AUTHOR=Liu Yong-Hong , Gao Lei , Jiang Hong-Chen , Fang Bao-Zhu , Huang Yin , Li Li , Li Shuai , Abdugheni Rashidin , Lian Wen-Hui , Zhang Jing-Yi , Yang Zhen-Dong , Mohamad Osama Abdalla Abdelshafy , Li Wen-Jun 

TITLE=Response of microbial diversity and function to the degradation of Barkol Saline Lake

JOURNAL=Frontiers in Microbiology

VOLUME=Volume 15 - 2024

YEAR=2024

URL=https://www.frontiersin.org/journals/microbiology/articles/10.3389/fmicb.2024.1358222

DOI=10.3389/fmicb.2024.1358222

ISSN=1664-302X

ABSTRACT=Barkol Lake, a shrinking hypersaline lake situated in the northeast of Xinjiang, China, has experienced the exposure of its riverbed and the gradual drying up of its original sediment due to climate change and human activities, resulting in the formation of alkaline soils. These changes have correspondingly altered the physicochemical characteristics of the surrounding environment.Microorganisms play a crucial role with special functioning involved in various nutrient cycling and energy transfer in saline lake environment. However, little is known about how the microbial community dynamics and metabolic functions in this shrinking saline lake with the degradation process.

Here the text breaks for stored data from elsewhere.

-- ==== Sys2Proof/Laws/State.lean ====
section
/-! SUPPORT. One lemma for each field and each update of the state and of a core, so that no proof unfolds a record update; and
reads after writes of the parts that the state holds in maps. -/

namespace Sys2Proof.Machine
open Sys2Proof

/-! ### Core -/

@[simp] theorem State.setCore_atolls (s : State) (k : Nat) (v : Core) : (s.setCore k v).atolls = s.atolls := rfl
@[simp] theorem State.updCore_atolls (s : State) (k : Nat) (g : Core → Core) : (s.updCore k g).atolls = s.atolls := rfl
@[simp] theorem State.setCore_dies (s : State) (k : Nat) (v : Core) : (s.setCore k v).dies = s.dies := rfl
@[simp] theorem State.updCore_dies (s : State) (k : Nat) (g : Core → Core) : (s.updCore k g).dies = s.dies := rfl
@[simp] theorem State.setCore_ports (s : State) (k : Nat) (v : Core) : (s.setCore k v).ports = s.ports := rfl
@[simp] theorem State.updCore_ports (s : State) (k : Nat) (g : Core → Core) : (s.updCore k g).ports = s.ports := rfl
@[simp] theorem State.setCore_punits (s : State) (k : Nat) (v : Core) : (s.setCore k v).punits = s.punits := rfl
@[simp] theorem State.updCore_punits (s : State) (k : Nat) (g : Core → Core) : (s.updCore k g).punits = s.punits := rfl
@[simp] theorem State.setCore_recs (s : State) (k : Nat) (v : Core) : (s.setCore k v).recs = s.recs := rfl
@[simp] theorem State.updCore_recs (s : State) (k : Nat) (g : Core → Core) : (s.updCore k g).recs = s.recs := rfl
@[simp] theorem State.setCore_dets (s : State) (k : Nat) (v : Core) : (s.setCore k v).dets = s.dets := rfl
@[simp] theorem State.updCore_dets (s : State) (k : Nat) (g : Core → Core) : (s.updCore k g).dets = s.dets := rfl
@[simp] theorem State.setCore_armed (s : State) (k : Nat) (v : Core) : (s.setCore k v).armed = s.armed := rfl
@[simp] theorem State.updCore_armed (s : State) (k : Nat) (g : Core → Core) : (s.updCore k g).armed = s.armed := rfl
@[simp] theorem State.setCore_dram (s : State) (k : Nat) (v : Core) : (s.setCore k v).dram = s.dram := rfl
@[simp] theorem State.updCore_dram (s : State) (k : Nat) (g : Core → Core) : (s.updCore k g).dram = s.dram := rfl
@[simp] theorem State.setCore_wireMsgs (s : State) (k : Nat) (v : Core) : (s.setCore k v).wireMsgs = s.wireMsgs := rfl
@[simp] theorem State.updCore_wireMsgs (s : State) (k : Nat) (g : Core → Core) : (s.updCore k g).wireMsgs = s.wireMsgs := rfl
@[simp] theorem State.setCore_wireAcks (s : State) (k : Nat) (v : Core) : (s.setCore k v).wireAcks = s.wireAcks := rfl
@[simp] theorem State.updCore_wireAcks (s : State) (k : Nat) (g : Core → Core) : (s.updCore k g).wireAcks = s.wireAcks := rfl
@[simp] theorem State.setCore_wireWakes (s : State) (k : Nat) (v : Core) : (s.setCore k v).wireWakes = s.wireWakes := rfl
@[simp] theorem State.updCore_wireWakes (s : State) (k : Nat) (g : Core → Core) : (s.updCore k g).wireWakes = s.wireWakes := rfl
@[simp] theorem State.setCore_snap (s : State) (k : Nat) (v : Core) : (s.setCore k v).snap = s.snap := rfl
@[simp] theorem State.updCore_snap (s : State) (k : Nat) (g : Core → Core) : (s.updCore k g).snap = s.snap := rfl
@[simp] theorem State.setCore_restore (s : State) (k : Nat) (v : Core) : (s.setCore k v).restore = s.restore := rfl
@[simp] theorem State.updCore_restore (s : State) (k : Nat) (g : Core → Core) : (s.updCore k g).restore = s.restore := rfl
@[simp] theorem State.setCore_board (s : State) (k : Nat) (v : Core) : (s.setCore k v).board = s.board := rfl
@[simp] theorem State.updCore_board (s : State) (k : Nat) (g : Core → Core) : (s.updCore k g).board = s.board := rfl
@[simp] theorem State.setCore_free (s : State) (k : Nat) (v : Core) : (s.setCore k v).free = s.free := rfl
@[simp] theorem State.updCore_free (s : State) (k : Nat) (g : Core → Core) : (s.updCore k g).free = s.free := rfl
@[simp] theorem State.setCore_pending (s : State) (k : Nat) (v : Core) : (s.setCore k v).pending = s.pending := rfl
@[simp] theorem State.updCore_pending (s : State) (k : Nat) (g : Core → Core) : (s.updCore k g).pending = s.pending := rfl
@[simp] theorem State.core_setCore_same (s : State) (k : Nat) (v : Core) : (s.setCore k v).core k = v := SMap.get_set_same ..
theorem State.core_setCore_other (s : State) {k j : Nat} (h : j ≠ k) (v : Core) : (s.setCore k v).core j = s.core j :=
  SMap.get_set_other _ _ h _
@[simp] theorem State.core_updCore_same (s : State) (k : Nat) (g : Core → Core) : (s.updCore k g).core k = g (s.core k) := SMap.get_set_same ..
theorem State.core_updCore_other (s : State) {k j : Nat} (h : j ≠ k) (g : Core → Core) : (s.updCore k g).core j = s.core j :=
  SMap.get_set_other _ _ h _
@[simp] theorem State.atoll_setCore (s : State) (k j : Nat) (v : Core) : (s.setCore k v).atoll j = s.atoll j := rfl
@[simp] theorem State.atoll_updCore (s : State) (k j : Nat) (g : Core → Core) : (s.updCore k g).atoll j = s.atoll j := rfl
@[simp] theorem State.die_setCore (s : State) (k j : Nat) (v : Core) : (s.setCore k v).die j = s.die j := rfl
@[simp] theorem State.die_updCore (s : State) (k j : Nat) (g : Core → Core) : (s.updCore k g).die j = s.die j := rfl
@[simp] theorem State.port_setCore (s : State) (k j : Nat) (v : Core) : (s.setCore k v).port j = s.port j := rfl
@[simp] theorem State.port_updCore (s : State) (k j : Nat) (g : Core → Core) : (s.updCore k g).port j = s.port j := rfl
@[simp] theorem State.punit_setCore (s : State) (k j : Nat) (v : Core) : (s.setCore k v).punit j = s.punit j := rfl
@[simp] theorem State.punit_updCore (s : State) (k j : Nat) (g : Core → Core) : (s.updCore k g).punit j = s.punit j := rfl
@[simp] theorem State.recorder_setCore (s : State) (k j : Nat) (v : Core) : (s.setCore k v).recorder j = s.recorder j := rfl
@[simp] theorem State.recorder_updCore (s : State) (k j : Nat) (g : Core → Core) : (s.updCore k g).recorder j = s.recorder j := rfl
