-- ==== Sys2Proof/Laws/PerInstr.lean ====
section
/-! SUPPORT. What well-formedness gives, command by command: the counts, groups and memory ranges that a well-formed command names
lie within the manual's bounds. -/

namespace Sys2Proof.Laws.WellFormed
open Sys2Proof

/-- A well-formed command stops a resumable instruction within its 65,536 elements, names a segment and group that fit their fields,
and names physical memory within 46 bits only. -/
def Statement (i : Instr) : Prop :=
  i.wellFormed = true → (∀ n, i.stopOf = some n → n ≤ 65536) ∧ (∀ g, i.groupOf = some g → g.1 < 2 ^ 20 ∧ g.2 < 2 ^ 19)
    ∧ (∀ r, i.rangeOf = some r → r.1 + r.2 ≤ 2 ^ 46) ∧ ∀ w, i.windowOf = some w → w.1 + w.2.1 ≤ w.2.2

/-- The bounds follow from the check itself. -/
theorem of_check (i : Instr) : Statement i := by
  intro h
  simp only [Instr.wellFormed, Bool.and_eq_true] at h
  obtain ⟨⟨⟨⟨⟨h1, h2⟩, h3⟩, h4⟩, -⟩, -⟩ := h
  refine ⟨fun n e => ?_, fun g e => ?_, fun r e => ?_, fun w e => ?_⟩
  · rw [e] at h1; simpa using h1
  · rw [e] at h2; simpa using h2
  · rw [e] at h3; simpa using h3
  · rw [e] at h4; simpa using h4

To address this knowledge gap, a cultivation-independent method of amplicon sequencing was using to identify and analyze the microbial community and its potential ecological functions from the sediment and degraded area. It was found that the microbial community diversity was significantly lower in the degraded areas than that in the sediment samples. The Pseudomonadota was dominant in Barkol saline lake. The abundance of Desulfobacterota and Bacillota in the degraded areas were lower than in the lake sediment, while Pseudomonadota, Acidobacteriota, and Actinobacteriota showed an opposite trend. The βNTI showed that microbial community assembly was primarily associated with deterministic processes in Brakol saline lake ecosystems, and by stochastic processes at the boundary between sediment and degraded areas. Functional predictions showed that sulfur metabolism, particularly sulfate respiration, was much higher in sediment samples than in the degraded areas. Overall, these findings provided a possible perspective for us to understand how microorganisms adapt to extreme environments and their role in saline lakes under environmental change.